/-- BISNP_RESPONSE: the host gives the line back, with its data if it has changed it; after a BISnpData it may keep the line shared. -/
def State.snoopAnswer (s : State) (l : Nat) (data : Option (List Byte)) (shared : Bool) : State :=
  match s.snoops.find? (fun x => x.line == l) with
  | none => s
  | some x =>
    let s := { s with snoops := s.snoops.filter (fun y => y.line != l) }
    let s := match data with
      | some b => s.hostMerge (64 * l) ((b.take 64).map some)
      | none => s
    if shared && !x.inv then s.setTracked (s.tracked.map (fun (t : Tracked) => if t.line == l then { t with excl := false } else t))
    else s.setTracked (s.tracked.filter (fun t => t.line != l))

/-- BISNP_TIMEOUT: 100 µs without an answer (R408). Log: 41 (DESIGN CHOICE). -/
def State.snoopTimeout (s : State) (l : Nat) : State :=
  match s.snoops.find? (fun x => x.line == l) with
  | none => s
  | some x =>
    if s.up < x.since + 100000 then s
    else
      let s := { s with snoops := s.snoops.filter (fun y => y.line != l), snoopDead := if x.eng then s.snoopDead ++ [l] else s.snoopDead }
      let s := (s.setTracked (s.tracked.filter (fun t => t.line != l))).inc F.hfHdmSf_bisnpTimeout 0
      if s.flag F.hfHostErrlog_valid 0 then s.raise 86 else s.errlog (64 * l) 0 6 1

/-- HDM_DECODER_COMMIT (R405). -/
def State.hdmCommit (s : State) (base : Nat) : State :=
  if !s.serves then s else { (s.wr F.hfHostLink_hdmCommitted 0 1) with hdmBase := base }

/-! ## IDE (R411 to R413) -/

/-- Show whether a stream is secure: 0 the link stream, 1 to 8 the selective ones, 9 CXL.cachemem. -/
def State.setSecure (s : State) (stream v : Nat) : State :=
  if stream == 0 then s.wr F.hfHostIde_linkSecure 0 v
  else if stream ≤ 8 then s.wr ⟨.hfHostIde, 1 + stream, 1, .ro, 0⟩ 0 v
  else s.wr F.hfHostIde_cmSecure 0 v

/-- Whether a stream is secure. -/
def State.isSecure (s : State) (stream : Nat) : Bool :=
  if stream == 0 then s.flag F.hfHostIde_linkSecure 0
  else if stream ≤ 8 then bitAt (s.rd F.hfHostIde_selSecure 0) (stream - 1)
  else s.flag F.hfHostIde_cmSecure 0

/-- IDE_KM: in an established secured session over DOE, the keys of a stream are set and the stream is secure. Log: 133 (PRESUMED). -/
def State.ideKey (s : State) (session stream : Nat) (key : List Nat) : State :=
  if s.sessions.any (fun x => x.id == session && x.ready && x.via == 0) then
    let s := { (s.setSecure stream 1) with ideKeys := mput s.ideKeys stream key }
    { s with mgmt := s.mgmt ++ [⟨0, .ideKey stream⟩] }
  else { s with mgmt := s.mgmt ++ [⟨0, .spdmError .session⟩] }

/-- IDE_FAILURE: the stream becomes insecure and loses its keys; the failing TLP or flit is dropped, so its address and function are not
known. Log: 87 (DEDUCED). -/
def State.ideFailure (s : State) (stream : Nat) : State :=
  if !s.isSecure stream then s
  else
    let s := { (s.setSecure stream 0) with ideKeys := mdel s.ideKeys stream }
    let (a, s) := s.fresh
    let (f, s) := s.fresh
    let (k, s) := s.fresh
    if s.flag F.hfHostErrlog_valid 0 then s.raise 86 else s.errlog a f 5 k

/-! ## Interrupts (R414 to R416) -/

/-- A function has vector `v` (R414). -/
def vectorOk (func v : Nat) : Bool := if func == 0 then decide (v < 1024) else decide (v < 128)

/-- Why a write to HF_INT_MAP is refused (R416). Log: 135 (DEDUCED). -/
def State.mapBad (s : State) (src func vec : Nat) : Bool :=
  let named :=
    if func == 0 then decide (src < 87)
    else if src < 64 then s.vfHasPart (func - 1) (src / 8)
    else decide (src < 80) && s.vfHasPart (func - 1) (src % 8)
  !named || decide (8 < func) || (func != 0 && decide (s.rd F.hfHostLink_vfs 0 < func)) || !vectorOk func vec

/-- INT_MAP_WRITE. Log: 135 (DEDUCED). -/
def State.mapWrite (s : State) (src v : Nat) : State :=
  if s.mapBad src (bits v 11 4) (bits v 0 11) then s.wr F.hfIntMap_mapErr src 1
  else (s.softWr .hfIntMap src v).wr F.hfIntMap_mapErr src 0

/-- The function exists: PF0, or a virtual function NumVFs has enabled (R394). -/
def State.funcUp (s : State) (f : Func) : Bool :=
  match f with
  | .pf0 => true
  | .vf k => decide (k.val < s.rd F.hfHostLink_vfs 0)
* * *
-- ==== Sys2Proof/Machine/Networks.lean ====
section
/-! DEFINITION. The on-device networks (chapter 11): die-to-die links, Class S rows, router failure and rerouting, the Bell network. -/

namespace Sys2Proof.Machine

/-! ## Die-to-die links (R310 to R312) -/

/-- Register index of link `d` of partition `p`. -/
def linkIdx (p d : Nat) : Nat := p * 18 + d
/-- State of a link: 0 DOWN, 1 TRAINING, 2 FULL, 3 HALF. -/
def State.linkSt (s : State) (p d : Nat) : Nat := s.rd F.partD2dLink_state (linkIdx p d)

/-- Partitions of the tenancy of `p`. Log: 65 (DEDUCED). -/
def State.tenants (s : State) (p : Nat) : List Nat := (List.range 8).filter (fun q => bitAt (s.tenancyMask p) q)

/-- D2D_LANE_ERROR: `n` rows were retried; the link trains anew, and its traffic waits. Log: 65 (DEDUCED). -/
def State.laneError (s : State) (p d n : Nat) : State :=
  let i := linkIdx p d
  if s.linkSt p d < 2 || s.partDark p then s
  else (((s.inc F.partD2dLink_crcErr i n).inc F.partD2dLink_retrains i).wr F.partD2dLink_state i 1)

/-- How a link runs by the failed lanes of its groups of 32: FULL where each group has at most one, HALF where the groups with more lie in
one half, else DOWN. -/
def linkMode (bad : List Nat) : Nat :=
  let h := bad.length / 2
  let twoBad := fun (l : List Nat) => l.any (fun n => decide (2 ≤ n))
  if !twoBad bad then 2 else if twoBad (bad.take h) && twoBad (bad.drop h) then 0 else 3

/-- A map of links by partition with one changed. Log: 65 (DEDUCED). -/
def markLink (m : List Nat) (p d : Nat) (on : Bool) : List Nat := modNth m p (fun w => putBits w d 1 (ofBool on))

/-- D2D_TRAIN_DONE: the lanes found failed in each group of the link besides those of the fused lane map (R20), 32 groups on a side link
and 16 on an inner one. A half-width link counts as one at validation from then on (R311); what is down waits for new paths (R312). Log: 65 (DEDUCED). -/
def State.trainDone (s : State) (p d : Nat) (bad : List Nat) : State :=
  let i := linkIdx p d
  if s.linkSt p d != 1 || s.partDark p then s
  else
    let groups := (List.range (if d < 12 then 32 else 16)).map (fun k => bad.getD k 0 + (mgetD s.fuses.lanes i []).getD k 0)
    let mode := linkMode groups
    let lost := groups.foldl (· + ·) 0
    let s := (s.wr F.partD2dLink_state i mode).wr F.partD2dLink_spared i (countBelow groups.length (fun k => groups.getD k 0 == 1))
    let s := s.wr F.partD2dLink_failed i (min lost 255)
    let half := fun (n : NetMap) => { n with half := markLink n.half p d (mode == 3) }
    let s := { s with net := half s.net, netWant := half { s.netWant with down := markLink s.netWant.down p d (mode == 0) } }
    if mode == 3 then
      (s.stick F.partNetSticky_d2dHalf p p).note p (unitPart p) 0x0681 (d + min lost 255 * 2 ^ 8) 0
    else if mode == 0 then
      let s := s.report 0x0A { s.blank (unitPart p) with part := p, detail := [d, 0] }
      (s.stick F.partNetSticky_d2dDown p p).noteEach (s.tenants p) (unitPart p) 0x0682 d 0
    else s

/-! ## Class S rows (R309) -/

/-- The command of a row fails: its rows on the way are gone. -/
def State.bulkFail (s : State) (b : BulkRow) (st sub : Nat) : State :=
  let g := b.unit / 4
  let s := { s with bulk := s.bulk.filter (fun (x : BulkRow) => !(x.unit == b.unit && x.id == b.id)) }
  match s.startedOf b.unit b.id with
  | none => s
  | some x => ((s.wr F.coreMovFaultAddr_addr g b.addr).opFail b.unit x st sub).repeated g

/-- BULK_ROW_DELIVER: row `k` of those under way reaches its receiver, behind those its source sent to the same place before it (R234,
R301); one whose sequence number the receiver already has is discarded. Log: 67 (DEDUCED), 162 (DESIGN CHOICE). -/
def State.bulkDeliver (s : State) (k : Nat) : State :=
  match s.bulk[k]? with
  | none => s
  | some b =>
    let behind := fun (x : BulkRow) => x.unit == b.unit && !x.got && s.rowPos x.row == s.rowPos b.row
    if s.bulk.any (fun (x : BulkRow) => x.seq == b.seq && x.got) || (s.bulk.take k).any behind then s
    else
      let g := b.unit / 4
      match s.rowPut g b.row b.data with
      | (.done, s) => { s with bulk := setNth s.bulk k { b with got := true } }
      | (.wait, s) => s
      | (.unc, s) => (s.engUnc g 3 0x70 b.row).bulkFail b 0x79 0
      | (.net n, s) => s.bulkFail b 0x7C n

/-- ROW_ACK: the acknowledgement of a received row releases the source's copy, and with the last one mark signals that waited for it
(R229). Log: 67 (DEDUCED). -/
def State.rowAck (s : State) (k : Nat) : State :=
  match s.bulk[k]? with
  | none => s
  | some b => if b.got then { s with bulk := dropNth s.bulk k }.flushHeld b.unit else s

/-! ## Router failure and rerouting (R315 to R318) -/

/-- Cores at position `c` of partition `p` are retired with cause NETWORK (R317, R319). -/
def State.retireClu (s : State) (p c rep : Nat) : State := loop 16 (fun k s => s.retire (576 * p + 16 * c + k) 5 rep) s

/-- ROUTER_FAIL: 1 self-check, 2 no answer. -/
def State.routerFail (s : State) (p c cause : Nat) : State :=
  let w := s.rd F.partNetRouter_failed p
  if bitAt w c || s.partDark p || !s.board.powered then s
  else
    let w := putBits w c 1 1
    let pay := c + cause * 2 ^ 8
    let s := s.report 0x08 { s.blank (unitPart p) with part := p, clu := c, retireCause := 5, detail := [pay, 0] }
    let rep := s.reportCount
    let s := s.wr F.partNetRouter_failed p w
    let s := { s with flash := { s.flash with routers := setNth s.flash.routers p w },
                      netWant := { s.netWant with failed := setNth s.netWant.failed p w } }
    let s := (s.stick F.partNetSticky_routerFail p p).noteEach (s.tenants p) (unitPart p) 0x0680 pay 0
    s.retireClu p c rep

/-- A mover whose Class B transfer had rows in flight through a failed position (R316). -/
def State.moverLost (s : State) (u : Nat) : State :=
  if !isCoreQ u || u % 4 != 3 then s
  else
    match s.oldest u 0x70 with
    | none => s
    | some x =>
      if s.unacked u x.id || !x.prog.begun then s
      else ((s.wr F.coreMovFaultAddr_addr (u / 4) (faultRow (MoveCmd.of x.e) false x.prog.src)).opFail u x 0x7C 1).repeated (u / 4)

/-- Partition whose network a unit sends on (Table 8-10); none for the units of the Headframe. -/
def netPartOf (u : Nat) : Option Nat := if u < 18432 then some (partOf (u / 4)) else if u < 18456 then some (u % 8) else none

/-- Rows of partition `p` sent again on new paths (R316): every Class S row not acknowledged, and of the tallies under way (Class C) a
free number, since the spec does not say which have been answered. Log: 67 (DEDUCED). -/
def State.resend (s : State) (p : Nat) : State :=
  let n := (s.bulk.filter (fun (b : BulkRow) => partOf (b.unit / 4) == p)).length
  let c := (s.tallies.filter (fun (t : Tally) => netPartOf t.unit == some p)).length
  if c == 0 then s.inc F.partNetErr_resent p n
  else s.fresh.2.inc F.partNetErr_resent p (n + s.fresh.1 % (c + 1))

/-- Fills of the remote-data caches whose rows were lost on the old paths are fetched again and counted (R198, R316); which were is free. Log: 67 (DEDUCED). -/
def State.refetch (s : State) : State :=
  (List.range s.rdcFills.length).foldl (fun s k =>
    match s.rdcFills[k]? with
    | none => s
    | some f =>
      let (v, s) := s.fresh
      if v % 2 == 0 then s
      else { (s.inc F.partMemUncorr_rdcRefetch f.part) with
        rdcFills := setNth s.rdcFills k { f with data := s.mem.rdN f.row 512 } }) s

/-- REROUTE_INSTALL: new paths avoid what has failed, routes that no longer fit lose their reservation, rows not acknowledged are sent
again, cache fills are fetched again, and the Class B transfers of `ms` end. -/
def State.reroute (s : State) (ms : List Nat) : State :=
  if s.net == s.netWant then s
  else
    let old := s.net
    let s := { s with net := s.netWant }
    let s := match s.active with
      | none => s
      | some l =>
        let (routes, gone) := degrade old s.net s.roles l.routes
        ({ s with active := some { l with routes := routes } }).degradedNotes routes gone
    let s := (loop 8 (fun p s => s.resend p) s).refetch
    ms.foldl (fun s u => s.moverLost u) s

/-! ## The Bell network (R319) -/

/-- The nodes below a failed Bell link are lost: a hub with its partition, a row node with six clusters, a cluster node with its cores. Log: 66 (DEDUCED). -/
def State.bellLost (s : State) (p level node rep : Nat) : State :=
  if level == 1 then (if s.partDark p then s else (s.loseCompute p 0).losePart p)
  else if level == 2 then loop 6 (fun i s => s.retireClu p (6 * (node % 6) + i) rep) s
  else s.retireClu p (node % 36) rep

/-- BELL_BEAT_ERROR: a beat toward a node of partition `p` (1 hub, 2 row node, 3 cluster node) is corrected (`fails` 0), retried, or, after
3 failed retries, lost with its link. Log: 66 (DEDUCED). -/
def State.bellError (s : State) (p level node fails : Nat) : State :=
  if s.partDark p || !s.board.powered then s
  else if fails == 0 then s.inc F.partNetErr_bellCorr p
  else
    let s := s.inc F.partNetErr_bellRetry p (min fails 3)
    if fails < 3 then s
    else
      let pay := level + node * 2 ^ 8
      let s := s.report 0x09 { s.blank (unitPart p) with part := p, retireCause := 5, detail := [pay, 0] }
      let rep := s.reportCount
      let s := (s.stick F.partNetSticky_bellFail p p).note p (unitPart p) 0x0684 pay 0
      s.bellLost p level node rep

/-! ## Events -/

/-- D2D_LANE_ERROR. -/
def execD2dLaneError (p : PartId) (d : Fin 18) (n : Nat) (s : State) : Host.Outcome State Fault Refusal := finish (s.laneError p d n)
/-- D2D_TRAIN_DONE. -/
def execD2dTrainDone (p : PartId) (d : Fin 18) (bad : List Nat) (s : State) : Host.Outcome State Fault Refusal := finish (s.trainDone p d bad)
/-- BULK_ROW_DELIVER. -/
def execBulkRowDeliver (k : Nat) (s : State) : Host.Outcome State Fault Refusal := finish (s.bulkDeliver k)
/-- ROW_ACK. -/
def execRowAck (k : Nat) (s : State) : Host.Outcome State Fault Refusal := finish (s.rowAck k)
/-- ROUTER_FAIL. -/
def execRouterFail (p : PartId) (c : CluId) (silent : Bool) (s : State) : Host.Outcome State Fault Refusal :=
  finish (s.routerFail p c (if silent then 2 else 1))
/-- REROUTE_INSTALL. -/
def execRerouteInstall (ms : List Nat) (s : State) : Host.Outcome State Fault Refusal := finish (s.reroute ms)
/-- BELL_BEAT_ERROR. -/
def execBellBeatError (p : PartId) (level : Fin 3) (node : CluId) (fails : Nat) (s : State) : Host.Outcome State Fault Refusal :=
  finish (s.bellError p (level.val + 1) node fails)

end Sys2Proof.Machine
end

• EXERCISE REQUIREMENTS: Set down exactly the lines of the data above, beginning with the line that has "def State.bulkDeliver (s" and ending with the line that has "b.row).bulkFail b 0x79 0", and no others.

• RESPONSE TO THE TASK:
def State.bulkDeliver (s : State) (k : Nat) : State :=
  match s.bulk[k]? with
  | none => s
  | some b =>
    let behind := fun (x : BulkRow) => x.unit == b.unit && !x.got && s.rowPos x.row == s.rowPos b.row
    if s.bulk.any (fun (x : BulkRow) => x.seq == b.seq && x.got) || (s.bulk.take k).any behind then s
    else
      let g := b.unit / 4
      match s.rowPut g b.row b.data with
      | (.done, s) => { s with bulk := setNth s.bulk k { b with got := true } }
      | (.wait, s) => s
      | (.unc, s) => (s.engUnc g 3 0x70 b.row).bulkFail b 0x79 0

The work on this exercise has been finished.